Range to output from the entries below: the line containing "(¬ RingOk (bitsOfW" through the line containing "bitsOfW v 16 40 ∧". Set it down exactly, ends included, nothing else.
++++ Input material
/-- The 128 bits of four registers from b on. -/
def State.quad (s : State) (b : Opd) (L : Nat) : BitVec 128 :=
  (s.regAt b 3 L ++ s.regAt b 2 L ++ s.regAt b 1 L ++ s.regAt b 0 L : BitVec 128)

/-! ### Control registers (R120, R182, R186, R216, R218, R222, R233, R234) -/

/-- Levels that may read and that may write a control register (R233). -/
def csrLevels (n : Nat) : List Level × List Level :=
  if n = 0x000 ∨ n = 0x015 ∨ n = 0x016 ∨ n = 0x041 then ([.h, .s], [.s])
  else if 0x001 ≤ n ∧ n ≤ 0x003 then ([.h, .s], [])
  else if 0x010 ≤ n ∧ n ≤ 0x014 then ([.h], [])
  else if n = 0x020 ∨ n = 0x021 ∨ n = 0x022 ∨ n = 0x030 ∨ n = 0x042 ∨ n = 0x043 then ([.s], [.s])
  else if n = 0x023 ∨ (0x050 ≤ n ∧ n ≤ 0x055) then ([.s], [])
  else if n = 0x024 then ([], [.s])
  else if n = 0x040 then ([.u, .h, .s], [.s])
  else ([], [])

/-- What a read of a control register answers. -/
def State.csrIs (s : State) (n : Nat) : Dword :=
  let l := s.launch s.ct.launch
  let w := s.world s.cw
  let c := s.core s.cur.core
  let d := s.die (s.cur.core / 64)
  match n with
  | 0x000 => w.ctxctl
  | 0x001 => l.ctxerr.zeroExtend 64
  | 0x002 => l.errpc
  | 0x003 => l.errword.zeroExtend 64
  | 0x010 => s.cg.trap.cause
  | 0x011 => s.cg.trap.pc
  | 0x012 => s.cg.trap.addr
  | 0x013 => s.cg.trap.mask
  | 0x014 => s.cg.trap.word
  | 0x015 => w.tvec
  | 0x016 => w.tvlen
  | 0x020 => w.fqbase
  | 0x021 => BitVec.ofNat 64 w.fqsize
  | 0x022 => w.fqhead.zeroExtend 64
  | 0x023 => w.fqtail.zeroExtend 64
  | 0x030 => s.cg.invT
  | 0x040 => BitVec.ofNat 64 (w.lease % 2 ^ 13 + w.roshift * 2 ^ 13)
  | 0x041 => BitVec.ofNat 64 (c.budget + c.used * 2 ^ 24)
  | 0x042 => BitVec.ofNat 64 (d.backoff + d.maxsh * 2 ^ 12 + d.win * 2 ^ 16)
  | 0x043 => BitVec.ofNat 64 (d.toRemote + d.toLocal * 2 ^ 24)
  | _ => BitVec.ofNat 64 (((List.range 41).filter fun i => i % 6 = n - 0x050).foldl (fun a i => a + 2 ^ i) 0)

/-- Bits lo to lo + n - 1 of a value written. -/
def bitsOfW (v : Dword) (lo n : Nat) : Nat := v.toNat / 2 ^ lo % 2 ^ n

/-- A ring of 2 ^ size records of 64 bytes at a physical address is one that R216 accepts. -/
def RingOk (base size : Nat) : Prop :=
  base % 64 = 0 ∧ (size = 0 ∨ 6 ≤ size ∧ size ≤ 16) ∧ base + (if size = 0 then 0 else 64 * 2 ^ size) ≤ 2 ^ 39

/-- A field that a write of 0 leaves as it is. -/
def keep0 (old new : Nat) : Nat := if new = 0 then old else new

/-- What a write of a control register leaves in it. -/
def CsrWritten (s t : State) (n : Nat) (v : Dword) : Prop :=
  let w := s.world s.cw
  let w' := t.world s.cw
  let d := s.die (s.cur.core / 64)
  let d' := t.die (s.cur.core / 64)
  match n with
  | 0x000 => w' = { w with ctxctl := v &&& 0x33FBE }
  | 0x015 => w' = { w with tvec := v &&& ~~~3 }
  | 0x016 => w' = { w with tvlen := v }
  | 0x020 =>
    (RingOk (bitsOfW v 0 48) w.fqsize → w' = { w with fqbase := BitVec.ofNat 64 (bitsOfW v 0 48), fqhead := 0, fqtail := 0 }) ∧
      (¬ RingOk (bitsOfW v 0 48) w.fqsize → w' = w)
  | 0x021 =>
    (RingOk w.fqbase.toNat (bitsOfW v 0 5) → w' = { w with fqsize := bitsOfW v 0 5, fqhead := 0, fqtail := 0 }) ∧
      (¬ RingOk w.fqbase.toNat (bitsOfW v 0 5) → w' = w)
  | 0x022 =>
    let r : Word := w.fqtail - v.extractLsb' 0 32
    (r.toNat ≤ 2 ^ w.fqsize → w' = { w with fqhead := v.extractLsb' 0 32 }) ∧ (2 ^ w.fqsize < r.toNat → w' = w)
  | 0x030 => ∃ i ∈ t.invals, i.world = s.cw ∧ i.span = bitsOfW v 6 2 ∧ i.page = bitsOfW v 16 40 ∧
      i.by_ = some (s.cur.team, s.cur.who) ∧ i.id ∈ t.cg.invs
  | 0x040 => w' = { w with
      roshift := bitsOfW v 13 3,
      lease := if 16 ≤ bitsOfW v 0 13 ∧ bitsOfW v 0 13 ≤ 4096 then bitsOfW v 0 13 else w.lease }
  | 0x041 => t.core s.cur.core = { s.core s.cur.core with budget := bitsOfW v 0 24 }
  | 0x042 => d' = { d with
      backoff := keep0 d.backoff (bitsOfW v 0 12), maxsh := bitsOfW v 12 4, win := keep0 d.win (bitsOfW v 16 8) }
  | 0x043 => d' = { d with
      toRemote := keep0 d.toRemote (bitsOfW v 0 24), toLocal := keep0 d.toLocal (bitsOfW v 24 24) }
  | _ => True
++++++++
Answer to the exercise:
      (¬ RingOk (bitsOfW v 0 48) w.fqsize → w' = w)
  | 0x021 =>
    (RingOk w.fqbase.toNat (bitsOfW v 0 5) → w' = { w with fqsize := bitsOfW v 0 5, fqhead := 0, fqtail := 0 }) ∧
      (¬ RingOk w.fqbase.toNat (bitsOfW v 0 5) → w' = w)
  | 0x022 =>
    let r : Word := w.fqtail - v.extractLsb' 0 32
    (r.toNat ≤ 2 ^ w.fqsize → w' = { w with fqhead := v.extractLsb' 0 32 }) ∧ (2 ^ w.fqsize < r.toNat → w' = w)
  | 0x030 => ∃ i ∈ t.invals, i.world = s.cw ∧ i.span = bitsOfW v 6 2 ∧ i.page = bitsOfW v 16 40 ∧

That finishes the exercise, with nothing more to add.